5 things I do to fight overwhelm

5 things I do to fight overwhelm

Still yet to find my blogging groove, so please bear with me as these initial blog posts are a bit sporadic!

Today I wanted to talk a little bit about overwhelm. I get serious cases of overwhelm, and it has a very negative effect on my health and productivity.

5 things I do to fight overwhelm

I’m sure you know what I’m talk about… when you just have so many ideas and plans and goals, but your body and/or mind can’t seem to quite keep up? And then the to-do list gets longer and you get more stressed, your health gets worse, and you start to procrastinate. What’s the point? Your health is rubbish, you knew this, you shouldn’t have taken on all these things, now you’re in a mess, maybe a long sleep will help, nope, now I feel even worse, etc etc.

I get this all the time. In all honesty, I have this right now. The Pillow Fort, and particularly The Pillow Fort Magazine, is such a huge project and I feel so overwhelmed by it.

5 things I do to fight overwhelm:

1. Prioritise

This is good practice anyway, but particularly when experiencing overwhelm. What doesn’t have to be done today/this week? What isn’t going to drive forward my happiness?

2. Talk about it

I tell someone about all the things swirling around in my head. This can be my mum, or my girlfriend, or various awesome online communities (e.g. The Puttytribe or the Amazing Biz and Life Academy). Just someone who will calm me down, and help me look at what’s going on more objectively. I can get myself into right tizzes sometimes, and it often just needs a caring, outside perspective to help put me back on the right path and get moving again.

3. Look back on what I have achieved

I don’t feel like I did much this year: I dropped out of my masters course; I was declared unable to work due to my health; I’ve not read many books; and I’ve not seen friends as much as I possibly could have. BUT, I have a secret weapon to deal with getting sad and overwhelmed by this: a Best Things Diary. Every day I write down the best thing about that day. It’s kind of like a Gratitude Journal, and it’s a tradition I’ve had on/off for over 4 years now. I highly recommend it. It’s so quick, and simple. It’s not always something I’ve done, but it could be something I’ve enjoyed or good that happened to me. It just reminds me that my life is full of good things, and it helps with overwhelm to skim back through.

4. Brain dump and make sure everything is written down (somewhere vaguely sensible)
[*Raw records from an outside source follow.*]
-- ==== Sys2Proof/Certificates/Slice0/Obligations.lean ====
section
/-!
DEFINITION. The statements for the provers. OBLIGATIONS.json gives each one's rule or sections.
-/

section Statements

open Sys2Proof Sys2Proof.Machine

/-! The machine as a whole. -/

/-- A step with a command at the front of the queue is that command's meaning on the state with the queue's rest. -/
def Obligations.StepTakesTheFrontCommand : Prop :=
  ∀ (c : Instr) (rest : List Instr) (s : State),
    step { s with pending := c :: rest } = exec c { s with pending := rest }

/-- Every command answers a next state from every state, and leaves the waiting commands as they are. That a command
which cannot occur changes nothing is the model's choice (log entry 1). -/
def Obligations.EveryCommandAnswersAndLeavesTheQueue : Prop :=
  ∀ (c : Instr) (s : State), ∃ t, exec c s = .next t ∧ t.pending = s.pending

/-- The reset state keeps every law. -/
def Obligations.ResetStateKeepsTheLaws : Prop :=
  ListLaw State.reset.annList ∧ FlightLaw State.reset ∧ OutboxLaw State.reset ∧ StrikeLaw State.reset
  ∧ PresenceLaw State.reset ∧ RangeLaw State.reset ∧ SessionLaw State.reset ∧ SilentLaw State.reset

/-- Every step keeps the list law: at most 64 records, one per point, overflow only at 64. -/
def Obligations.StepKeepsTheListLaw : Prop :=
  ∀ s t : State, ListLaw s.annList → step s = .next t → ListLaw t.annList

/-- Every step keeps exactly the entry of the frame on the line in flight, and in the outbox what the station state
allows. -/
def Obligations.StepKeepsTheFlightLaw : Prop :=
  ∀ s t : State, FlightLaw s → step s = .next t → FlightLaw t

/-- Every step keeps the outbox law, in a state that keeps the flight law. -/
def Obligations.StepKeepsTheOutboxLaw : Prop :=
  ∀ s t : State, FlightLaw s → OutboxLaw s → step s = .next t → OutboxLaw t

/-- The outbox holds at most 52 entries, kind by kind as R57's table counts them: two of one field point and those of
opposite kinds, three pending group actions, one pending LOSS or transfer roll for a peer, one presence roll, one entry in
flight; and a JOIN only while the station is not ACTIVE, and then nothing else; in every state that keeps the flight law
and the outbox law. -/
def Obligations.OutboxHoldsAtMost52Entries : Prop :=
  ∀ s : State, FlightLaw s → OutboxLaw s →
    let o := s.outbox
    o.entries.length ≤ 52
    ∧ (∀ p : LocalPoint,
        (o.ofPoint p).length ≤ 2
        ∧ ∀ a b, o.ofPoint p = [a, b] → a.subject ≠ b.subject)
    ∧ (o.entries.filter fun e => decide (e.subject.code = 0 ∨ e.subject.code = 2)).length ≤ 16
    ∧ (o.waiting.filter fun e => e.subject.isGroupAction).length ≤ 3
    ∧ (∀ n : StationNo, (o.waiting.filter fun e => decide (e.subject.peer = some n)).length ≤ 1)
    ∧ (o.waiting.filter fun e => e.subject.peer.isSome).length ≤ 31
    ∧ (o.entries.filter fun e => decide (e.subject = .presenceRoll)).length ≤ 1
    ∧ o.inFlight.length ≤ 1
    ∧ ∀ e ∈ o.entries, e.subject.isJoin = true → s.station ≠ .active ∧ o.entries = [e]

/-- Every step keeps the strike count at 16 in MUTED and at 0 to 15 elsewhere, in a state that keeps the flight law. -/
def Obligations.StepKeepsTheStrikeLaw : Prop :=
  ∀ s t : State, FlightLaw s → StrikeLaw s → step s = .next t → StrikeLaw t

/-- Every step keeps the presence law. -/
def Obligations.StepKeepsThePresenceLaw : Prop :=
  ∀ s t : State, PresenceLaw s → step s = .next t → PresenceLaw t

/-- Every step keeps every count in the range the spec gives it. -/
def Obligations.StepKeepsTheRangeLaw : Prop :=
  ∀ s t : State, RangeLaw s → step s = .next t → RangeLaw t

/-- Every step keeps sessions to UNCOMMISSIONED and to a store that is not commissioned. -/
def Obligations.StepKeepsTheSessionLaw : Prop :=
  ∀ s t : State, SessionLaw s → step s = .next t → SessionLaw t
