theorem State.presenceEffects_presence_congr {s t : State} (h : t.presence = s.presence) (h' : t.settings = s.settings)
    (how : Acceptance) (f : Frame) : (t.presenceEffects how f).presence = (s.presenceEffects how f).presence := by
  have hs : ∀ n : StationNo, (t.noteSender n).settings = (s.noteSender n).settings := fun n => by
    rw [State.presenceOnly_settings (t.noteSender_presenceOnly n),
      State.presenceOnly_settings (s.noteSender_presenceOnly n), h']
  unfold State.presenceEffects
  split
  · exact State.noteJoin_presence_congr h h' _ _
  · rename_i n _
    have hp : t.peerState n = s.peerState n := by simp only [State.peerState, h]
    rw [hp]
    exact State.markLost_presence_congr (State.noteSender_presence_congr h h' _) (hs _) _ _
  · exact State.noteTarget_presence_congr (State.noteSender_presence_congr h h' _) (hs _) _
  all_goals exact State.noteSender_presence_congr h h' _

/-! Acceptance as a whole, where it does not name the station itself lost (R58, R59). -/

/-- The state that an accepted bulletin leaves before the offers of a removal acceptance. -/
def State.acceptedBeforeOffers (s : State) (how : Acceptance) (f : Frame) : State :=
  let outcome := alarmSequence s.options s.inUse.lossGroup (decide (how = .filling)) f s.annList.records
  (((((s.countAccepted.applyAlarm outcome.1 outcome.2).reportRaise how f outcome.1).presenceEffects how f).walkEffects
        how f).walkOffers how f)

theorem State.ownLoss_of_ne {s : State} {how : Acceptance} {f : Frame} (h : f.body ≠ .loss s.own) :
    s.ownLoss how f = s := by
  unfold State.ownLoss
  split
  · rfl
  · rename_i n hb
    rw [if_neg]
    rintro rfl
    exact h hb
  · rfl

theorem State.accept_of_ne {s : State} {how : Acceptance} {f : Frame} (h : f.body ≠ .loss s.own) :
    s.accept how f
      = (s.acceptedBeforeOffers how f).afterRemoval
          (removes s.annList.records
            (alarmSequence s.options s.inUse.lossGroup (decide (how = .filling)) f s.annList.records).2) := by
  unfold State.accept State.acceptedBeforeOffers
  dsimp only
  rw [State.ownLoss_of_ne]
  rw [own_congr (s := s)]
  · exact h
  · simp [State.presenceOnly_settings (State.presenceEffects_presenceOnly _ how f)]

section Before

variable (s : State) (how : Acceptance) (f : Frame)


theorem State.acceptedBeforeOffers_station :
    (s.acceptedBeforeOffers how f).station = s.station := by
  simp [State.acceptedBeforeOffers, State.presenceOnly_station (State.presenceEffects_presenceOnly _ how f)]

theorem State.acceptedBeforeOffers_lineCount :
    (s.acceptedBeforeOffers how f).lineCount = s.lineCount + 1 := by
  simp [State.acceptedBeforeOffers, State.presenceOnly_lineCount (State.presenceEffects_presenceOnly _ how f)]

theorem State.acceptedBeforeOffers_line :
    (s.acceptedBeforeOffers how f).line = s.line := by
  simp [State.acceptedBeforeOffers, State.presenceOnly_line (State.presenceEffects_presenceOnly _ how f)]

theorem State.acceptedBeforeOffers_settings :
    (s.acceptedBeforeOffers how f).settings = s.settings := by
  simp [State.acceptedBeforeOffers, State.presenceOnly_settings (State.presenceEffects_presenceOnly _ how f)]

theorem State.acceptedBeforeOffers_annList_records :
    (s.acceptedBeforeOffers how f).annList.records = (alarmSequence s.options s.inUse.lossGroup (decide (how = .filling)) f s.annList.records).2 := by
  simp [State.acceptedBeforeOffers, State.presenceOnly_annList (State.presenceEffects_presenceOnly _ how f)]

theorem State.acceptedBeforeOffers_annList_overflow :
    (s.acceptedBeforeOffers how f).annList.overflow = overflowAfter (alarmSequence s.options s.inUse.lossGroup (decide (how = .filling)) f s.annList.records).1
        (removes s.annList.records (alarmSequence s.options s.inUse.lossGroup (decide (how = .filling)) f s.annList.records).2) s.annList.overflow := by
  simp [State.acceptedBeforeOffers, State.presenceOnly_annList (State.presenceEffects_presenceOnly _ how f)]

theorem State.acceptedBeforeOffers_port_counters :
    (s.acceptedBeforeOffers how f).port.counters = { s.port.counters with
        overflowRefusals :=
          countIf (decide ((alarmSequence s.options s.inUse.lossGroup (decide (how = .filling)) f s.annList.records).1 = .refused))
            s.port.counters.overflowRefusals } := by
  simp [State.acceptedBeforeOffers, State.presenceOnly_port_counters (State.presenceEffects_presenceOnly _ how f)]

theorem State.acceptedBeforeOffers_port_latches_stateChanged :
    (s.acceptedBeforeOffers how f).port.latches.stateChanged = s.port.latches.stateChanged := by
  simp [State.acceptedBeforeOffers, State.presenceOnly_stateChanged (State.presenceEffects_presenceOnly _ how f)]

/-- The presence table after acceptance is that of the presence changes alone (R124). -/
theorem State.acceptedBeforeOffers_presence :
    (s.acceptedBeforeOffers how f).presence = (s.presenceEffects how f).presence := by
  simp only [State.acceptedBeforeOffers, State.walkOffers_presence, State.walkEffects_presence]
  exact State.presenceEffects_presence_congr (by simp) (by simp) _ _

/-- Only the sender of a RAISE has a point that acceptance reports to (R24). -/
theorem State.acceptedBeforeOffers_points :
    (s.acceptedBeforeOffers how f).points
      = (s.reportRaise how f (alarmSequence s.options s.inUse.lossGroup (decide (how = .filling)) f s.annList.records).1).points := by
  simp only [State.acceptedBeforeOffers, State.walkOffers_points, State.walkEffects_points,
    State.presenceOnly_points (State.presenceEffects_presenceOnly _ how f)]
  unfold State.reportRaise
  split <;> rfl

end Before

end Sys2Proof.Machine
end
When my brain gets full (which it’s very prone to doing), I write it all down. Personally, I draw mind maps, but any kind of writing/typing should work. I just write and write until I think I’ve got everything that’s been swirling. It’s the security of knowing that I don’t need to hold it in my brain any more, as it’s safely on paper. Ever going back to re-read what I wrote is another matter, but I find this is one of the most effective ways for me to deal with overwhelm.

5. Get honest with myself

This is my least favourite tactic, but sometimes it’s necessary. Am I ill because I’m overwhelmed or am I overwhelmed because I’m ill? It’s easy to just assume it’s the latter and feel helpless, but sometimes it’s definitely the former. Trying to break out that mindset and vicious cycle can be really hard. I try and do just one thing off my to-do list on bad days, especially if I’m generally overwhelmed at the time. Just one thing is moving me forwards and then I won’t feel guilty about having spent a whole day doing absolutely nothing. And for the record, putting on clothes or showering totally counts as a thing, I’m not a slave driver with myself!

What do you do when the overwhelm strikes?